/-- Settles O53: the reads by part and status, and the bytes of every entry and of the status. -/
theorem readsUseTheSnapshotBuffer : Obligations.ReadsUseTheSnapshotBuffer := by
  refine ⟨fun after number table index part s => ?reads, fun s => ?bytes⟩
  case reads =>
    intro v own every range first second entry captured status
    have zero : part.toNat = 0 ↔ part = 0 := toNat_eq_iff part (by decide)
    have part0 : exec (.readEntryPart0 after own table index part) s =
        .next (respond own (readPart0 table.toNat index.toNat part.toNat v)) := rfl
    have part1 : exec (.readEntryPart1 after own table index) s =
        .next (respond own (readPart1 table.toNat index.toNat v)) := rfl
    have status0 : exec (.readStatusPart0 after own part) s = .next (respond own (readStatus0 part.toNat v)) := rfl
    refine ⟨rfl, rfl, rfl, rfl, fun refused => ?_, fun bytes found whole => ?_, fun refused => ?_,
      fun bytes found two => ⟨fun held holds => ?_, fun other => ?_⟩, fun other => ?_, fun whole => ?_, ?_⟩
    · rw [part0]
      cases found : entry with
      | none => rw [readPart0_of_none found]; rfl
      | some bytes =>
        have other : part ≠ 0 := refused.resolve_left (by rw [found]; nofun)
        rw [readPart0_of_some found, if_pos fun h => other (zero.mp h)]
        rfl
    · rw [part0, readPart0_of_some found, if_neg (not_not_intro (zero.mpr whole)), firstPartLength_eq]
      refine congrArg (fun b => Host.Outcome.next (respond own (⟨.ok, false, b⟩, _))) ?_
      show _ = if table = 4 then bytes.take 8 else if table = 8 then bytes.take 6 else bytes.take 10
      split
      · rfl
      · split <;> rfl
    · rw [part1]
      obtain none | ⟨notFour, notEight⟩ := refused
      · rw [readPart1_of_none none]
        rfl
      · rw [readPart1_of_whole (Bool.eq_false_iff.mpr fun h => ((hasTwoParts_iff table).mp h).elim notFour notEight)]
        rfl
    · have drops : held.drop (firstPartLength table.toNat) = second held := by
        rw [firstPartLength_eq]
        obtain four | eight := two
        · rw [if_pos four]
          exact (if_pos four).symm
        · subst eight
          rfl
      rw [part1, readPart1_of_some found ((hasTwoParts_iff table).mpr two), matchingCapture_eq_some.mpr holds, ← drops]
    · have drops : bytes.drop (firstPartLength table.toNat) = second bytes := by
        rw [firstPartLength_eq]
        obtain four | eight := two
        · rw [if_pos four]
          exact (if_pos four).symm
        · subst eight
          rfl
      have nothing : matchingCapture v table.toNat index.toNat = none :=
        Option.eq_none_iff_forall_ne_some.mpr fun held holds => other held (matchingCapture_eq_some.mp holds)
      rw [part1, readPart1_of_some found ((hasTwoParts_iff table).mpr two), nothing, ← drops]
    · rw [status0, readStatus0, if_pos fun h => other (zero.mp h)]
      rfl
    · rw [status0, readStatus0, if_neg (not_not_intro (zero.mpr whole))]
    · have fresh : (!holdsStatus v) = match v.snapshot with
          | some (.status _) => false
          | _ => true := by
        unfold holdsStatus
        cases v.snapshot with
        | none => rfl
        | some c => cases c <;> rfl
      exact congrArg (fun b => Host.Outcome.next (respond own
        (⟨.ok, b, counterBytes v⟩, { v with counters := .zero }))) fresh
  case bytes =>
    intro weight pair
    refine ⟨fun n => ⟨rfl, rfl⟩, ?_⟩
    intro zone unit
    refine ⟨fun a => ⟨?row, ?lum⟩, fun z => ⟨?zoneConfig, ?coeffs, ?zoneStatus⟩, fun c => ⟨?channel, ?channelStatus⟩,
      fun g => ?group, fun i => ?route, ?settings, fun table index outside => readEntry_eq_none s outside,
      harvesting_iff_exists s, ?status⟩
    case row =>
      refine (dif_pos a.isLt).trans (congrArg some ?_)
      show rowBytes (s.row a) = _
      generalize s.row a = r
      obtain ⟨role, zone, pmin⟩ := r
      cases role <;> cases zone <;> rfl
    case lum =>
      refine (dif_pos a.isLt).trans (congrArg some ?_)
      show lumBytes (s.lum a) = _
      generalize s.lum a = l
      unfold lumBytes
      cases l.shadow <;> rfl
    case zoneConfig => exact (dif_pos z.isLt).trans (congrArg some rfl)
    case coeffs =>
      refine (dif_pos z.isLt).trans (congrArg some ?_)
      show coeffBytes s.tables.coeffs[z.val] = _
      rw [coeffBytes, toList_eight]
      rfl
    case zoneStatus =>
      refine (dif_pos z.isLt).trans (congrArg some ?_)
      show zoneStatusBytes (s.zone z) = _
      generalize s.zone z = v
      unfold zoneStatusBytes zoneFlags
      cases v.mode <;> cases v.zeroSince <;> rfl
    case channel =>
      refine (dif_pos c.isLt).trans (congrArg some ?_)
      show channelBytes (s.channelConfig c) = _
      generalize s.channelConfig c = r
      obtain ⟨unit, k⟩ := r
      cases unit <;> rfl
    case channelStatus =>
      refine (dif_pos c.isLt).trans (congrArg some ?_)
      show channelStatusBytes (s.channel c) = _
      generalize s.channel c = v
      unfold channelStatusBytes
      cases v.health <;> rfl
    case group => exact dif_pos g.isLt
    case route => exact (dif_pos i.isLt).trans (congrArg some rfl)
    case settings =>
      have entry : readEntry s 7 0 = some (settingsBytes s.settings) := rfl
      refine entry.trans (congrArg some ?_)
      generalize s.settings = t
      unfold settingsBytes
      cases t.mode <;> cases t.sky <;> rfl
    case status =>
      refine ⟨scanBytes_eq s.scan, ?_⟩
      unfold statusBytes
      rw [scanBytes_eq]
      cases s.store.last <;> rfl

Your assignment: In the material above, find the line containing "case channel =>" and the line containing "case settings =>", then write out exactly those two lines and every line between them, and nothing more.

Result of the exercise:
    case channel =>
      refine (dif_pos c.isLt).trans (congrArg some ?_)
      show channelBytes (s.channelConfig c) = _
      generalize s.channelConfig c = r
      obtain ⟨unit, k⟩ := r
      cases unit <;> rfl
    case channelStatus =>
      refine (dif_pos c.isLt).trans (congrArg some ?_)
      show channelStatusBytes (s.channel c) = _
      generalize s.channel c = v
      unfold channelStatusBytes
      cases v.health <;> rfl
    case group => exact dif_pos g.isLt
    case route => exact (dif_pos i.isLt).trans (congrArg some rfl)
    case settings =>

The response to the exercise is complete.